Task to complete:
Include in the output exactly the lines from the opening of the data through the line containing "def State.attentionPending (s", and nothing more.

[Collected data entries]
----

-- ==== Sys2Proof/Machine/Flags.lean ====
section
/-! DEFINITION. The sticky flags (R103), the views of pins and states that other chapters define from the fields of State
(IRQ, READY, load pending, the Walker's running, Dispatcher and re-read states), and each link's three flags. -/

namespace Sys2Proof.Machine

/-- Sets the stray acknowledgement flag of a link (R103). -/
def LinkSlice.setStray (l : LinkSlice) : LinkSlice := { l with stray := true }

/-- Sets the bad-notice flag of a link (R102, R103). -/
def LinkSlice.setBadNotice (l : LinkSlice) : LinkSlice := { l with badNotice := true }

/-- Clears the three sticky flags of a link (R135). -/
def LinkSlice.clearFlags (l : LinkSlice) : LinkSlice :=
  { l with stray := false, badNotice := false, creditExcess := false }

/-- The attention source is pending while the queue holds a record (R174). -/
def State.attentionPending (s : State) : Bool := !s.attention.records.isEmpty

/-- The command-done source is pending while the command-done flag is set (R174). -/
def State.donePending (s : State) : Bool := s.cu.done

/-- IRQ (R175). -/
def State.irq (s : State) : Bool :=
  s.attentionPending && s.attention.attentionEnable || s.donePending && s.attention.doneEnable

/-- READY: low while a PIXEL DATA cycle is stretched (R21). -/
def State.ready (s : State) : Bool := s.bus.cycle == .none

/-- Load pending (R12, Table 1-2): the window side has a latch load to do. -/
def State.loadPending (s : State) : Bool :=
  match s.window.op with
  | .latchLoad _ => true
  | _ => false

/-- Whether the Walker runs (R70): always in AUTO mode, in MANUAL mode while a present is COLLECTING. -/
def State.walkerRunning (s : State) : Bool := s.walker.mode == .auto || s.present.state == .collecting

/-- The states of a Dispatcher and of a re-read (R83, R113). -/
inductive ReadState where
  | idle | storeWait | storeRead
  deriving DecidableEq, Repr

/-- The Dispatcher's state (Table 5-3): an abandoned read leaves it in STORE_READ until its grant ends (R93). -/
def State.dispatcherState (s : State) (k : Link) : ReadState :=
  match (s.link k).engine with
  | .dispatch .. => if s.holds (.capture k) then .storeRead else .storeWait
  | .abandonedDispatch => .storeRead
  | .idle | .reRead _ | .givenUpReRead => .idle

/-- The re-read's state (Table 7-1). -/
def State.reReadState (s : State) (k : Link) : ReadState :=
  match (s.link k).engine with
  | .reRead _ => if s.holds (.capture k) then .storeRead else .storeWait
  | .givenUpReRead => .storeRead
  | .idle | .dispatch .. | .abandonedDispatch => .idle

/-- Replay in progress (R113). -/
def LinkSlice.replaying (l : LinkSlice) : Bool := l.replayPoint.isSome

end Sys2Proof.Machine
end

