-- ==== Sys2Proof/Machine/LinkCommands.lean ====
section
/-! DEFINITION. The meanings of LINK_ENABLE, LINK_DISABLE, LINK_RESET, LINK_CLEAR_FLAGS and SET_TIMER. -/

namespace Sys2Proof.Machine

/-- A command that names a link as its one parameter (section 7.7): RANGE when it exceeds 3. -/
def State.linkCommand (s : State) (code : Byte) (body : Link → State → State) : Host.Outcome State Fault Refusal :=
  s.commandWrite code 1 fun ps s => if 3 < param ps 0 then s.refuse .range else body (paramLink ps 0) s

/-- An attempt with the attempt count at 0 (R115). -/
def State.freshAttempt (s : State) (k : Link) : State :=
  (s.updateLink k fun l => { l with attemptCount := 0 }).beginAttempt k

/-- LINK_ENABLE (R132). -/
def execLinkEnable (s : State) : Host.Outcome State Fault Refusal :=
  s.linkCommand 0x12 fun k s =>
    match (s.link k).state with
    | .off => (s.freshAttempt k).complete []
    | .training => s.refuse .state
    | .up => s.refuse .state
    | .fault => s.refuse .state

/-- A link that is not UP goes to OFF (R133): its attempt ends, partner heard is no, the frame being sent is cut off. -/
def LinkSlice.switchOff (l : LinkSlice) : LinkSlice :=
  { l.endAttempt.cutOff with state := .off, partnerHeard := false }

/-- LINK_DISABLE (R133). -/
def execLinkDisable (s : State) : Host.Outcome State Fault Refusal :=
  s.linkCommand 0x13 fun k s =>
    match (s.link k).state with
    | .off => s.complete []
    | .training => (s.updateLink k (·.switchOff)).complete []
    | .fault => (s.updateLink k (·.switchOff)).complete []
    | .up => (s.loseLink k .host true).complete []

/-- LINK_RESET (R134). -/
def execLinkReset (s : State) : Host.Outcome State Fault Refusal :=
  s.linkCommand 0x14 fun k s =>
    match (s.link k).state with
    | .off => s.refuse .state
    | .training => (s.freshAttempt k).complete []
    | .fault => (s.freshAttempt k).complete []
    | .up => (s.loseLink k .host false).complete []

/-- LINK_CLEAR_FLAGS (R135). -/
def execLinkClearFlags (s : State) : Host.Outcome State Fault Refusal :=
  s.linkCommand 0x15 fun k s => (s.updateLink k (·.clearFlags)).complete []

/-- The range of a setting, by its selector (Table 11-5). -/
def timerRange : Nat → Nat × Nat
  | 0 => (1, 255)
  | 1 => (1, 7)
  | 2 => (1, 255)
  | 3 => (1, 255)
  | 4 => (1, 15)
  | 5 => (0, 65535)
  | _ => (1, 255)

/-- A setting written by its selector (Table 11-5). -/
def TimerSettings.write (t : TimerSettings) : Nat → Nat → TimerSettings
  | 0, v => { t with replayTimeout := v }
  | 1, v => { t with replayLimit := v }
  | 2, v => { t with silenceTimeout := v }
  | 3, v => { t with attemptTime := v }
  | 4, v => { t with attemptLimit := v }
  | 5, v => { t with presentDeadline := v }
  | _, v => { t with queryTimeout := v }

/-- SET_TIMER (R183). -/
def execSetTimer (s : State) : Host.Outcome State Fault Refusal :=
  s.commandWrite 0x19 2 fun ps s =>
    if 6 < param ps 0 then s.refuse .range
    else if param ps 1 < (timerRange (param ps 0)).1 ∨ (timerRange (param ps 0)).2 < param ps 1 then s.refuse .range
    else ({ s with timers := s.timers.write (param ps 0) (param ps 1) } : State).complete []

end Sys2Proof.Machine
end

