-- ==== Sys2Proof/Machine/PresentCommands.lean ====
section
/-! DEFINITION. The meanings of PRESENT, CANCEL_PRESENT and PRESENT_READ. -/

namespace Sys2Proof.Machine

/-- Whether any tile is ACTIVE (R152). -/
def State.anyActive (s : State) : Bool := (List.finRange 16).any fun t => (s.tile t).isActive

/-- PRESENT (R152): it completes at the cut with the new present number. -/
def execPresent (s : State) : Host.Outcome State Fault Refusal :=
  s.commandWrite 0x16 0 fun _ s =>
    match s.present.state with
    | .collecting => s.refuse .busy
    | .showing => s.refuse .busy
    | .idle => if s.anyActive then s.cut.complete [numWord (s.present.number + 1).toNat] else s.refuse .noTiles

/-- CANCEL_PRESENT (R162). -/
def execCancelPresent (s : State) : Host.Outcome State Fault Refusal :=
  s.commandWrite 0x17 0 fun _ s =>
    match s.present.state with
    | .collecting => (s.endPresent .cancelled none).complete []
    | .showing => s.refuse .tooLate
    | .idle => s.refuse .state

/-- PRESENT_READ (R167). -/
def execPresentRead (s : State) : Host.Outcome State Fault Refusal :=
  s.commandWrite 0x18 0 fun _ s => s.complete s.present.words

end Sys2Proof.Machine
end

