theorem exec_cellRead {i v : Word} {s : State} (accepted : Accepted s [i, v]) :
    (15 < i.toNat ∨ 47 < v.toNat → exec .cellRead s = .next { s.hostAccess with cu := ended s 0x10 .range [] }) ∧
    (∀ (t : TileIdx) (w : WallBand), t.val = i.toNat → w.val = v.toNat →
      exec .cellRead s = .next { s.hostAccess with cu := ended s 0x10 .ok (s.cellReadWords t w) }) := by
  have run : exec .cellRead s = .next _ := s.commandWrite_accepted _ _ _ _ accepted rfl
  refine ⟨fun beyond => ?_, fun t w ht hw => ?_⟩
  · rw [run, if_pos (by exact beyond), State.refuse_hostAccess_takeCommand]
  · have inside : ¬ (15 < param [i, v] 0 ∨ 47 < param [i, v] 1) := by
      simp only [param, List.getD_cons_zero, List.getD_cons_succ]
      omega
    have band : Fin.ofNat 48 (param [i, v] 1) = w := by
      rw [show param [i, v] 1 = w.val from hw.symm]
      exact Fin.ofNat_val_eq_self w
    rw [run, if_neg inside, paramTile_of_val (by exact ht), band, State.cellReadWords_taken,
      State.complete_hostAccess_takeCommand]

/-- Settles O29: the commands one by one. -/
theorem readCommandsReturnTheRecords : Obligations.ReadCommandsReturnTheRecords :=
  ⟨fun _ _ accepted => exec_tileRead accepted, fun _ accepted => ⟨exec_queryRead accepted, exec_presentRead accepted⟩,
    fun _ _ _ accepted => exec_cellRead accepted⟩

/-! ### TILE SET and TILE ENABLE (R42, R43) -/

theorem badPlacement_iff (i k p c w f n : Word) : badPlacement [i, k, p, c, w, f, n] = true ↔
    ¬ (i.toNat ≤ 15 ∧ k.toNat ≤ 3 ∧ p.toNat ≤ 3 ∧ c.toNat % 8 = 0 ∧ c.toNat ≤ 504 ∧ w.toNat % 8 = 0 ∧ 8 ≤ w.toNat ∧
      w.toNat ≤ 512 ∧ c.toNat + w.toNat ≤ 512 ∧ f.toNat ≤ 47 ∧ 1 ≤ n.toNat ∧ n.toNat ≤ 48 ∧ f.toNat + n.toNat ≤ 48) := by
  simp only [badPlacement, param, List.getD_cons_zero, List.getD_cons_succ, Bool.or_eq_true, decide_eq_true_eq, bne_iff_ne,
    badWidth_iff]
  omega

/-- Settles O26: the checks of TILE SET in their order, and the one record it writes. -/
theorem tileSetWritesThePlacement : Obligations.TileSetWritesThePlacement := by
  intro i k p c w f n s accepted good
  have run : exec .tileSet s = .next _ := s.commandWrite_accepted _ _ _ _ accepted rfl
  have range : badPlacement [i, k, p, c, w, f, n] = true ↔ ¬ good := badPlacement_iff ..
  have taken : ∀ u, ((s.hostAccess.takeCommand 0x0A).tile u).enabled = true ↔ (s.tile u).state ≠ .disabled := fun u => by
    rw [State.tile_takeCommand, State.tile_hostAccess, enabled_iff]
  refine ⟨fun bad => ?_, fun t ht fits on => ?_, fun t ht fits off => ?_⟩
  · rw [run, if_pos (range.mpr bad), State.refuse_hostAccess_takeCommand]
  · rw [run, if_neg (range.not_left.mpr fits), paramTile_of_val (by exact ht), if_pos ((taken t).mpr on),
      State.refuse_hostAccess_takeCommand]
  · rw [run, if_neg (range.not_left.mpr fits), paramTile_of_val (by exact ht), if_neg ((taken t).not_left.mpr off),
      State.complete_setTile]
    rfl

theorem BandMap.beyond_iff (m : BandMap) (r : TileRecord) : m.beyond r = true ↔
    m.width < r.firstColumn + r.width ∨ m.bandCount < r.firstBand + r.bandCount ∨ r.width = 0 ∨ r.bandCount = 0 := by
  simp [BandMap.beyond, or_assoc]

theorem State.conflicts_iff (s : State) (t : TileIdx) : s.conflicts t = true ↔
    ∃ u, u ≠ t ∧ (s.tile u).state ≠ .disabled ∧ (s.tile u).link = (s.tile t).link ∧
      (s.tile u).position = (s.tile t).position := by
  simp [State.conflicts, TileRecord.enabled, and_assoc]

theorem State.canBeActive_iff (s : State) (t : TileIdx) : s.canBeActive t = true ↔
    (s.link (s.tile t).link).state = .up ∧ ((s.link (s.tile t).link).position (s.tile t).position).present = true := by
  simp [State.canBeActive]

----

Result of the task:
-- ==== Sys2Proof/Machine/Flags.lean ====
section
/-! DEFINITION. The sticky flags (R103), the views of pins and states that other chapters define from the fields of State
(IRQ, READY, load pending, the Walker's running, Dispatcher and re-read states), and each link's three flags. -/

namespace Sys2Proof.Machine

/-- Sets the stray acknowledgement flag of a link (R103). -/
def LinkSlice.setStray (l : LinkSlice) : LinkSlice := { l with stray := true }

/-- Sets the bad-notice flag of a link (R102, R103). -/
def LinkSlice.setBadNotice (l : LinkSlice) : LinkSlice := { l with badNotice := true }

/-- Clears the three sticky flags of a link (R135). -/
def LinkSlice.clearFlags (l : LinkSlice) : LinkSlice :=
  { l with stray := false, badNotice := false, creditExcess := false }

/-- The attention source is pending while the queue holds a record (R174). -/
def State.attentionPending (s : State) : Bool := !s.attention.records.isEmpty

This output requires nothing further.